==== EXCERPTED DATA ====
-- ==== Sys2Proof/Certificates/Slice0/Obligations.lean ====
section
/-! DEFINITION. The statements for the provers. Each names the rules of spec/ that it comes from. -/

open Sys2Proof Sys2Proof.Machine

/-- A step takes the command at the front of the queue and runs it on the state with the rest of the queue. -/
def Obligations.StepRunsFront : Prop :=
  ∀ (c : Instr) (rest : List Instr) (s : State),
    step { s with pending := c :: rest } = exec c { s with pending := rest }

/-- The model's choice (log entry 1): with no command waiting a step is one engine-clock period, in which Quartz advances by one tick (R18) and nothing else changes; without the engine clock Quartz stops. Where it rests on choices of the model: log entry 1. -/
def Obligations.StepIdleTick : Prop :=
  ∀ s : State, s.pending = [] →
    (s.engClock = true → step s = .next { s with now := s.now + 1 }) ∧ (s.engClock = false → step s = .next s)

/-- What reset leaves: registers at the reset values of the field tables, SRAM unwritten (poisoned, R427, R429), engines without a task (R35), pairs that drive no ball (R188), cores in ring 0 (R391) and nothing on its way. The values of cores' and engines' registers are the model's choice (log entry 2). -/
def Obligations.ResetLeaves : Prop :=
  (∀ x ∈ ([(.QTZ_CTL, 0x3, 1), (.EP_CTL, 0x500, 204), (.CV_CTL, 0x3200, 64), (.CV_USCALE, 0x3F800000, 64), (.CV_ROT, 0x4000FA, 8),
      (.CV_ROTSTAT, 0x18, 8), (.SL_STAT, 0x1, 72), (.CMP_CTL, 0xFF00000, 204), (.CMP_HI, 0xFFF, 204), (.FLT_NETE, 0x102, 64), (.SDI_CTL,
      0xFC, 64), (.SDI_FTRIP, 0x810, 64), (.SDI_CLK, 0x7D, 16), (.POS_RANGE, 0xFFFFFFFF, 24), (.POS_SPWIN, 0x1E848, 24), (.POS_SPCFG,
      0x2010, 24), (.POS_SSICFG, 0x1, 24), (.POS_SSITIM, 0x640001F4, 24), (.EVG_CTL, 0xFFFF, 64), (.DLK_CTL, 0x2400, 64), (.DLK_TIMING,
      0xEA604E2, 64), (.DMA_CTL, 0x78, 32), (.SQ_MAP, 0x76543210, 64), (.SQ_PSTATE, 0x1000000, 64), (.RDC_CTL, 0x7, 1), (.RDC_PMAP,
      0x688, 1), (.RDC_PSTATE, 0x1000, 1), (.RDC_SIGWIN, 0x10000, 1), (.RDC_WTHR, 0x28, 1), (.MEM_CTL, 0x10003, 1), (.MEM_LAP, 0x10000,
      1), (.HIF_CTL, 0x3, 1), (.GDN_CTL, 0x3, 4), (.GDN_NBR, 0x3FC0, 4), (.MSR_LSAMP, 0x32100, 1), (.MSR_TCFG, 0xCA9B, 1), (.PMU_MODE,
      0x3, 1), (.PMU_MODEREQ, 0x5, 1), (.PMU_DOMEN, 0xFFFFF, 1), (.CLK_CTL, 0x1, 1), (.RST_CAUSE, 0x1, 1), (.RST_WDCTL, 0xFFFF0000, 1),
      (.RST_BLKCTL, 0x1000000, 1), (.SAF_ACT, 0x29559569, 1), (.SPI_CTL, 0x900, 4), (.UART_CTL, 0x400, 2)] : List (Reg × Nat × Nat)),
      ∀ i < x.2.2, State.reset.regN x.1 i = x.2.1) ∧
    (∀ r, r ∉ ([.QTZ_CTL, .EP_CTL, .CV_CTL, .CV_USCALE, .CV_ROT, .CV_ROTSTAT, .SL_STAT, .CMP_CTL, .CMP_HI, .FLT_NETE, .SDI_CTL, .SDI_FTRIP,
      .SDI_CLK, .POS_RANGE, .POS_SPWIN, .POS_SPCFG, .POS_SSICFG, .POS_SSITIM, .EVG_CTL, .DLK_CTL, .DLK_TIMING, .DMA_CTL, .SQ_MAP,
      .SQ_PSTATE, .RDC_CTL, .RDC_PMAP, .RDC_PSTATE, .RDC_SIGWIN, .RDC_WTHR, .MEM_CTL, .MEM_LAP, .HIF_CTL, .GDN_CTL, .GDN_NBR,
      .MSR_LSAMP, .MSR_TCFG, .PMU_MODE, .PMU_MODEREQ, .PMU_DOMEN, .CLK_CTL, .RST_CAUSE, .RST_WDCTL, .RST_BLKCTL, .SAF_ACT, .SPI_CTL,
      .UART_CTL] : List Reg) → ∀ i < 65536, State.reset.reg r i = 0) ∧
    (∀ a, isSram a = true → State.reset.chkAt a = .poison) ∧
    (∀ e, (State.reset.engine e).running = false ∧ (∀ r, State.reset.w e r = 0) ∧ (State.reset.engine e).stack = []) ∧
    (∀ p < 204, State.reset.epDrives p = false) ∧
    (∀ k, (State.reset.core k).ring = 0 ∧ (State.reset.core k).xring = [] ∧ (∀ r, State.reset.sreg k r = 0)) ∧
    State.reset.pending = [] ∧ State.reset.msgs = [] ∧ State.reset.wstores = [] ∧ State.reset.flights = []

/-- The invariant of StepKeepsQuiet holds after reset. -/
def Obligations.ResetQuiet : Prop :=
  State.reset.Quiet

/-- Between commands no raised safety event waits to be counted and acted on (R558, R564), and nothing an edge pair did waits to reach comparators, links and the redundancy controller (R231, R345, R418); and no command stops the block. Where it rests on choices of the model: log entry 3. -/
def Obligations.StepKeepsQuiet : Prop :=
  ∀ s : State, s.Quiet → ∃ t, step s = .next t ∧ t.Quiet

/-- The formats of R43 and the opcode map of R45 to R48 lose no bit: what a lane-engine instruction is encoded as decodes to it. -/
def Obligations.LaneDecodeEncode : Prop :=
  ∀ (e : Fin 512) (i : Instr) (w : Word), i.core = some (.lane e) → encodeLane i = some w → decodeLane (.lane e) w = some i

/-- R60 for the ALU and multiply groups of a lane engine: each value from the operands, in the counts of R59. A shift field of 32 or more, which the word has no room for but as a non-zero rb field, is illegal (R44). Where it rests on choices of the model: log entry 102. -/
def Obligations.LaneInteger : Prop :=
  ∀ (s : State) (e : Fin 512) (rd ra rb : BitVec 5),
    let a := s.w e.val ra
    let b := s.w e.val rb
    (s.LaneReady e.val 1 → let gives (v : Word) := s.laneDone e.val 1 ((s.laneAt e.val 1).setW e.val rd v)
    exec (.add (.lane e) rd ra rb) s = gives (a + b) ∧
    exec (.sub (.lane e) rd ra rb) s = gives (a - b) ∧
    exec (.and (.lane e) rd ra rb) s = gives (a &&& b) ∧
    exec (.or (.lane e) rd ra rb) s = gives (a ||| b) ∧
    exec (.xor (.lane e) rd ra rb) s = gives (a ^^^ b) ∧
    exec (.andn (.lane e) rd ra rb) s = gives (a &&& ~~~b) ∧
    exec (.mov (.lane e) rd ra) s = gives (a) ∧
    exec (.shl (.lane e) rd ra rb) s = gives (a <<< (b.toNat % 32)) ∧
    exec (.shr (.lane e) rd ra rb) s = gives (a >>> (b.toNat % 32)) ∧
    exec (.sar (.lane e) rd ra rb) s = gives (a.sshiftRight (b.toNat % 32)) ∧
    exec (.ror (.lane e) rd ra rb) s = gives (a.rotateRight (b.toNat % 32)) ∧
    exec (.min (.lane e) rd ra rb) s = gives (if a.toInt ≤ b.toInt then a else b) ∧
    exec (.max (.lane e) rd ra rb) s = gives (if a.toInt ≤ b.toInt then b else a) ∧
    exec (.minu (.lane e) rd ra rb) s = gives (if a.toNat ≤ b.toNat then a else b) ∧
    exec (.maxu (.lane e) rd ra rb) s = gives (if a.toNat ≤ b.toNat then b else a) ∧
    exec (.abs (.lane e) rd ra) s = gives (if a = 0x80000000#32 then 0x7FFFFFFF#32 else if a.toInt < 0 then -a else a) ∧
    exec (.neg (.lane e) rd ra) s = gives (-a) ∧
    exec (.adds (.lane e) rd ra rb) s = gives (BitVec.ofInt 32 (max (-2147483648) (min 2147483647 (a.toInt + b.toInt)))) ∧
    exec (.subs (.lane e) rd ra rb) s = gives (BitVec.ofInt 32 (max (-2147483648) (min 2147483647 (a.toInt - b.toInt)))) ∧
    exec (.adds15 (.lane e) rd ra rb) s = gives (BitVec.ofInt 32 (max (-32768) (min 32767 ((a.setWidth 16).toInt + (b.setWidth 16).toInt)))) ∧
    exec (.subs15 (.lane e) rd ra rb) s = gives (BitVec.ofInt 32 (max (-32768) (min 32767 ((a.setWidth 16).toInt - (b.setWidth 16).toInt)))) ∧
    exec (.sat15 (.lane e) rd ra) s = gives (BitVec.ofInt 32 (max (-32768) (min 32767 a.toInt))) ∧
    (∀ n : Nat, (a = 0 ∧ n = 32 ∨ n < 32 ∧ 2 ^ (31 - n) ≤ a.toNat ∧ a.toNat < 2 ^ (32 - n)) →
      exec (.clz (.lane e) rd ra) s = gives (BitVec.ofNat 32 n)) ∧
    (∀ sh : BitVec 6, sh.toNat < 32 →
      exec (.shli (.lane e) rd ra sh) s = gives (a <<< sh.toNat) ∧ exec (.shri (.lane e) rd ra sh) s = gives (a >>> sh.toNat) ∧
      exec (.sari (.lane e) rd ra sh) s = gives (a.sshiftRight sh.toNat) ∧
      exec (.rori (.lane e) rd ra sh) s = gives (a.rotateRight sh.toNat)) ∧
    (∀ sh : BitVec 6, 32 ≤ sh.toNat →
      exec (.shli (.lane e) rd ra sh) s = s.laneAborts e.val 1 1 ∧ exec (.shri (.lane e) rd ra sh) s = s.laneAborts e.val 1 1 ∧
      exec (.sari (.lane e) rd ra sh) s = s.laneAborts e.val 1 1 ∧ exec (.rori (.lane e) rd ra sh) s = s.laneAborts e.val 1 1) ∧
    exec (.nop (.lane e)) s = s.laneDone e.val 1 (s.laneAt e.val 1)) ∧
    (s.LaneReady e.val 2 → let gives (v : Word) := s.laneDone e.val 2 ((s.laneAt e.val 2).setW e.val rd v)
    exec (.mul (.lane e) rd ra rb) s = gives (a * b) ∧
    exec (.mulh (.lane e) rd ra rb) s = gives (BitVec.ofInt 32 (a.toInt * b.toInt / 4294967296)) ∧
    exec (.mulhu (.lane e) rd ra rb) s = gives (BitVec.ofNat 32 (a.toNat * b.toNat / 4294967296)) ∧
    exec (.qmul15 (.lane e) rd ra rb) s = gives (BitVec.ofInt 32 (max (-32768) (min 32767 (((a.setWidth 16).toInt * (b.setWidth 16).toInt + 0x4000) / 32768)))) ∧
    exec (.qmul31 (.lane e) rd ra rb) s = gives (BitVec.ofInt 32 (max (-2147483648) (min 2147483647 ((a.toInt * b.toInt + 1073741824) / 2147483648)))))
====
WORK TO COMPLETE: Select the lines in this material that hold the word "Prop", leaving none out.

TASK ANSWER:
def Obligations.StepRunsFront : Prop :=
def Obligations.StepIdleTick : Prop :=
def Obligations.ResetLeaves : Prop :=
def Obligations.ResetQuiet : Prop :=
def Obligations.StepKeepsQuiet : Prop :=
def Obligations.LaneDecodeEncode : Prop :=
def Obligations.LaneInteger : Prop :=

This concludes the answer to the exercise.